Researchers from Denmark created39 and validated40 algorithms that employ hospital diagnoses and dispensed prescription medications to identify cases of rhinitis (sensitivity: 84%, specificity: 82%) and atopic dermatitis (sensitivity: 74%, specificity: 73%) in childhood compared with parental reports of physician diagnoses. In our study, data on prescription medications dispensed can only be ascertained for the subset of participants who were covered by the provincial drug funding system (ODB). Residents of Ontario qualify for ODB if they are either ≥65 years old or are enrolled in one of the following provincial programmes: home care and community services, employment assistance, assistance for persons with disabilities, or assistance with prescription drug costs for those in financial need; starting on 1 January 2018, ODB was extended to any resident of Ontario covered by OHIP+: Children and Youth Pharmacare (≤24 years old). We will run a sensitivity analysis using these derived algorithms for rhinitis and atopic dermatitis in the subgroup of children whose families qualified for ODB (see online supplemental file A for algorithms and codes).

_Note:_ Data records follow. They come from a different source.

/-- A block whose published fields an event has changed is noted. -/
theorem State.WritesLowest.noted {s : State} (h : s.opened.WritesLowest o) {b : Fin 22}
    (changed : Machine.blockChanged s (o.settled s.opened) b = true) : s.noted (o.settled s.opened) b := by
  have whole : o.Settles (o.settled s.opened) := .settled _ _
  have before : Machine.blockChanged s.opened o b = true := (whole.blockChanged s b).symm.trans changed
  obtain carries | ⟨c, w, a, room, -, -, rfl⟩ := h
  · exact s.noted_settled o s.opened b (carries.sequence b) (.inr before)
  · exact absurd ((State.issueBlock_unchanged a room b).1.symm.trans before) Bool.false_ne_true

end

/-! ### Every command but the resets -/

section
variable {c : Instr} {s t : State}

/-- Every command but the resets is an event whose operation issues no block, or the lowest that qualifies. -/
theorem exec_settled (run : exec c s = .next t) (low : s.resetLow = false) (noAssert : c ≠ .resetAssert)
    (noRelease : ∀ a b, c ≠ .resetRelease a b) : ∃ o, s.opened.WritesLowest o ∧ t = o.settled s.opened := by
  have event (f : State → State) : s.event f = (f s.opened).settled s.opened := if_neg (by simp [low])
  by_cases given : c = .ownQueuePlaceGiven
  · subst given
    have same : s.event State.placeGiven = t := Host.Outcome.next.inj run
    exact ⟨_, .placeGiven _, same.symm.trans (event _)⟩
  · obtain ⟨f, same, -, carries⟩ := exec_event c s t run noAssert noRelease
    exact ⟨_, .inl (carries given _), same.trans (event f)⟩

/-- A published field that a command has changed is noted. -/
theorem noted_of_exec (run : exec c s = .next t) (noRelease : ∀ a b, c ≠ .resetRelease a b) {b : Fin 22}
    (changed : blockChanged s t b = true) : s.noted t b := by
  by_cases assert_ : c = .resetAssert
  · subst assert_
    have same : ({ s with resetLow := true, path := s.path.abandoned, own := s.own.abandoned } : State) = t :=
      Host.Outcome.next.inj run
    subst same
    exact absurd ((blockChanged_self s b).1.symm.trans changed) Bool.false_ne_true
  · by_cases low : s.resetLow = true
    · obtain ⟨f, same, -⟩ := exec_event c s t run assert_ noRelease
      have still : t = s := same.trans (if_pos low)
      rw [still] at changed
      exact absurd ((blockChanged_self s b).1.symm.trans changed) Bool.false_ne_true
    · obtain ⟨o, writes, rfl⟩ := exec_settled run (Bool.not_eq_true _ ▸ low) assert_ noRelease
      exact writes.noted changed

theorem BlockMarks.qualifies_iff (m : BlockMarks) : m.qualifies = true ↔ m.dirty = true ∧ m.outstanding = false := by
  unfold BlockMarks.qualifies
  rw [Bool.and_eq_true, Bool.not_eq_true']

end

end Sys2Proof.Machine

open Sys2Proof Sys2Proof.Machine

/-! ### The statement -/

/-- Settles O59: the end of the event by what is left and what is written, the published fields by their block. -/
theorem publishedChangesAreNoted : Obligations.PublishedChangesAreNoted := by
  refine ⟨fun c s t run low noAssert noRelease => ?writes, fun c s t run noRelease => ?notes⟩
  case writes =>
    obtain ⟨o, lowest, rfl⟩ := exec_settled run low noAssert noRelease
    obtain ⟨left, full⟩ := State.settled_left o s.opened
    simp only [BlockMarks.qualifies_iff] at left
    refine ⟨left, full, fun b risen => ?_, fun risen => (lowest.written risen).2 rfl⟩
    obtain ⟨⟨sequence, outstanding, dirty, periodic, queued, lower⟩, -⟩ := lowest.written risen
    refine ⟨sequence, outstanding, dirty, periodic, queued, fun j below qualifies => ?_⟩
    exact Bool.false_ne_true ((lower j below).symm.trans ((BlockMarks.qualifies_iff _).mpr qualifies))
  case notes =>
    refine ⟨fun changed => noted_of_exec run noRelease ((blockChanged_global s t).mpr fun same => ?_),
      fun changed => noted_of_exec run noRelease ((blockChanged_part s t).mpr changed),
      fun k changed => noted_of_exec run noRelease ((blockChanged_strand s t k).mpr changed),
      fun k changed => noted_of_exec run noRelease ((blockChanged_face s t k).mpr changed)⟩
    simp only [State.globalPublished, Prod.mk.injEq] at same
    tauto

end

-- ==== The layouts of the records and of the settings (R138, R145, R163, R180, R184 to R186) ====
section
/-!
PROOFS. Each record's bytes are the bytes of its fields, one behind another (`fieldBytes`), so a record's length and every field
at its offset follow from `record_reads`. The bits of a sum of flags are the flags (`flags_digit`).
-/
namespace Sys2Proof.Machine

/-! ### Numbers in bytes (R184) -/

theorem leNat_zipIdx (l : List Byte) (k : Nat) :
    256 ^ k * leNat l = ((l.zipIdx k).map fun x => x.1.toNat * 256 ^ x.2).sum := by
  induction l generalizing k with
  | nil => rfl
  | cons b rest ih =>
    rw [List.zipIdx_cons, List.map_cons, List.sum_cons, ← ih (k + 1), leNat]
    ring

theorem leNat_readBytes (m : List Host.Cell) (a n : Nat) :
    leNat (Memory.readBytes m a n) = ((List.range n).map fun i => (Memory.read m (a + i)).toNat * 256 ^ i).sum := by
  induction n generalizing a with
  | zero => rfl
  | succ n ih =>
    have shifted : (fun i => (Memory.read m (a + (i + 1))).toNat * 256 ^ (i + 1)) =
        fun i => 256 * ((Memory.read m (a + 1 + i)).toNat * 256 ^ i) := by
      funext i
      rw [show a + (i + 1) = a + 1 + i by omega]
      ring
    rw [Memory.readBytes, leNat, ih, List.range_succ_eq_map, List.map_cons, List.sum_cons, List.map_map]
    change _ = _ + (List.map (fun i => (Memory.read m (a + (i + 1))).toNat * 256 ^ (i + 1)) _).sum
    rw [shifted, List.sum_map_mul_left]
    simp

/-! ### Sums of flags -/

theorem flags_eq_ofBits {n : Nat} (p : Fin n → Bool) :
    ((List.finRange n).map fun i => flagBit (p i) i.val).sum = Nat.ofBits p := by
  induction n with
  | zero => rfl
  | succ n ih =>
    have doubled : ((fun i : Fin (n + 1) => flagBit (p i) i.val) ∘ Fin.succ) =
        fun i => 2 * flagBit ((p ∘ Fin.succ) i) i.val := by
      funext i
      simp only [Function.comp_apply, flagBit, Fin.val_succ]
      split
      · ring
      · rfl
    have lowest : flagBit (p 0) 0 = (p 0).toNat := by cases p 0 <;> rfl
    rw [List.finRange_succ, List.map_cons, List.sum_cons, List.map_map, doubled, List.sum_map_mul_left, ih, Nat.ofBits_succ,
      Nat.add_comm]
    exact congrArg _ lowest

/-- Binary digit i of a sum of flags is flag i. -/
theorem flags_digit {n : Nat} (p : Fin n → Bool) (i : Fin n) :
    ((List.finRange n).map fun i => flagBit (p i) i.val).sum / 2 ^ i.val % 2 = if p i = true then 1 else 0 := by
  have digit : (Nat.ofBits p).testBit i.val = p i := Nat.testBit_ofBits_lt p i.val i.isLt
  rw [flags_eq_ofBits, ← digit, Nat.testBit_eq_decide_div_mod_eq]
  obtain even | odd := Nat.mod_two_eq_zero_or_one (Nat.ofBits p / 2 ^ i.val)
  · simp [even]
  · simp [odd]

/-! ### Fields one behind another -/

@[simp] theorem fieldBytes_nil : fieldBytes [] = [] := rfl

@[simp] theorem fieldBytes_cons (x : Nat × Nat × Nat) (l : List (Nat × Nat × Nat)) :
    fieldBytes (x :: l) = leBytes x.2.1 x.2.2 ++ fieldBytes l := rfl

theorem fieldBytes_length (l : List (Nat × Nat × Nat)) : (fieldBytes l).length = (l.map (·.2.1)).sum := by
  simp [fieldBytes, List.length_flatMap]

/-- What is read of bytes that are those of the fields. -/
theorem record_reads {bytes : List Byte} {l : List (Nat × Nat × Nat)} {n : Nat} (made : bytes = fieldBytes l)
    (lie : fieldsFrom 0 l = true) (ends : (l.map (·.2.1)).sum = n) :
    bytes.length = n ∧ ∀ x ∈ l, (bytes.drop x.1).take x.2.1 = leBytes x.2.1 x.2.2 := by
  subst made
  exact ⟨(fieldBytes_length l).trans ends, field_at [] l lie⟩

/-- What is read of the fields that lie behind a status block's sequence count. -/
theorem block_reads {bytes rest : List Byte} {l : List (Nat × Nat × Nat)} {n : BitVec 32}
    (shown : bytes = leBytes 4 n.toNat ++ rest) (made : rest = fieldBytes l) (lie : fieldsFrom 4 l = true) :
    ∀ x ∈ l, (bytes.drop x.1).take x.2.1 = leBytes x.2.1 x.2.2 := by
  subst made shown
  exact field_at _ l (by rw [leBytes_length]; exact lie)

theorem flatMap_four (f : Fin 4 → List Byte) : (List.finRange 4).flatMap f = f 0 ++ (f 1 ++ (f 2 ++ (f 3 ++ []))) := rfl

theorem flatMap_eight (f : Fin 8 → List Byte) : (List.finRange 8).flatMap f =
    f 0 ++ (f 1 ++ (f 2 ++ (f 3 ++ (f 4 ++ (f 5 ++ (f 6 ++ (f 7 ++ []))))))) := rfl

theorem lowBytes_nil : lowBytes [] = [] := rfl

theorem lowBytes_cons (v : Nat) (l : List Nat) : lowBytes (v :: l) = leBytes 1 v ++ lowBytes l := rfl

theorem lowWords_nil : lowWords [] = [] := rfl

theorem lowWords_cons (v : Nat) (l : List Nat) : lowWords (v :: l) = leBytes 2 v ++ lowWords l := rfl

/-! ### Status blocks (R180) -/

section
variable (s : State) (n : BitVec 32)

theorem statusBytes_part : statusBytes s 0 n = leBytes 4 n.toNat ++ block0 s := rfl

theorem statusBytes_published : statusBytes s 1 n = leBytes 4 n.toNat ++ block1 s := rfl

theorem statusBytes_strand (k : Fin 4) :
    statusBytes s (strandBlock k) n = leBytes 4 n.toNat ++ strandBlockBytes (s.strand k) := by
  have number : (strandBlock k).val = 2 + k.val := rfl
  have named : (⟨(strandBlock k).val - 2, by omega⟩ : Fin 4) = k := Fin.ext (Nat.add_sub_cancel_left ..)
  unfold statusBytes
  rw [if_neg (by omega), if_neg (by omega), dif_pos (by omega), named]

theorem statusBytes_face (k : Fin 16) :
    statusBytes s (faceBlock k) n = leBytes 4 n.toNat ++ faceBlockBytes (s.face k) (s.lastCompletedOf k) := by
  have number : (faceBlock k).val = 6 + k.val := rfl
  have named : (⟨(faceBlock k).val - 6, by omega⟩ : Fin 16) = k := Fin.ext (Nat.add_sub_cancel_left ..)
  unfold statusBytes
  rw [if_neg (by omega), if_neg (by omega), dif_neg (by omega)]
  dsimp only
  rw [named]

/-- Every block is one of the four kinds. -/
theorem block_cases (b : Fin 22) : b = 0 ∨ b = 1 ∨ (∃ k, b = strandBlock k) ∨ ∃ k, b = faceBlock k := by
  by_cases zero : b.val = 0
  · exact .inl (Fin.ext zero)
  · by_cases one : b.val = 1
    · exact .inr (.inl (Fin.ext one))
    · by_cases strand : b.val < 6
      · exact .inr (.inr (.inl ⟨⟨b.val - 2, by omega⟩, Fin.ext (by change _ = 2 + (b.val - 2); omega)⟩))
      · exact .inr (.inr (.inr ⟨⟨b.val - 6, by omega⟩, Fin.ext (by change _ = 6 + (b.val - 6); omega)⟩))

We believe that the algorithms employed may result in non-differential outcome misclassification, which usually produces bias towards the null or, in some circumstances, no bias.41 A probabilistic bias analysis will be conducted to evaluate the influence of this misclassification, following published methods.42

Patient and public involvement

Patients and the public were not involved in the development of the protocol.

Ethics and dissemination

Approval was obtained from the Research Ethics Board of the Children’s Hospital of Eastern Ontario (protocol number 19/14PE) and the ICES Privacy Office (protocol number 2020 0901 237 000). Individual patient consent is not required for secondary analyses of routinely collected data, pursuant to privacy legislation in Ontario (Personal Health Information Protection Act, 2004). Further, under the same legislation, BORN and CIHI can collect, use and disclose personal health information without consent. Research finding will be disseminated to public health audiences through presentations at scientific conferences and publications in peer-reviewed journals.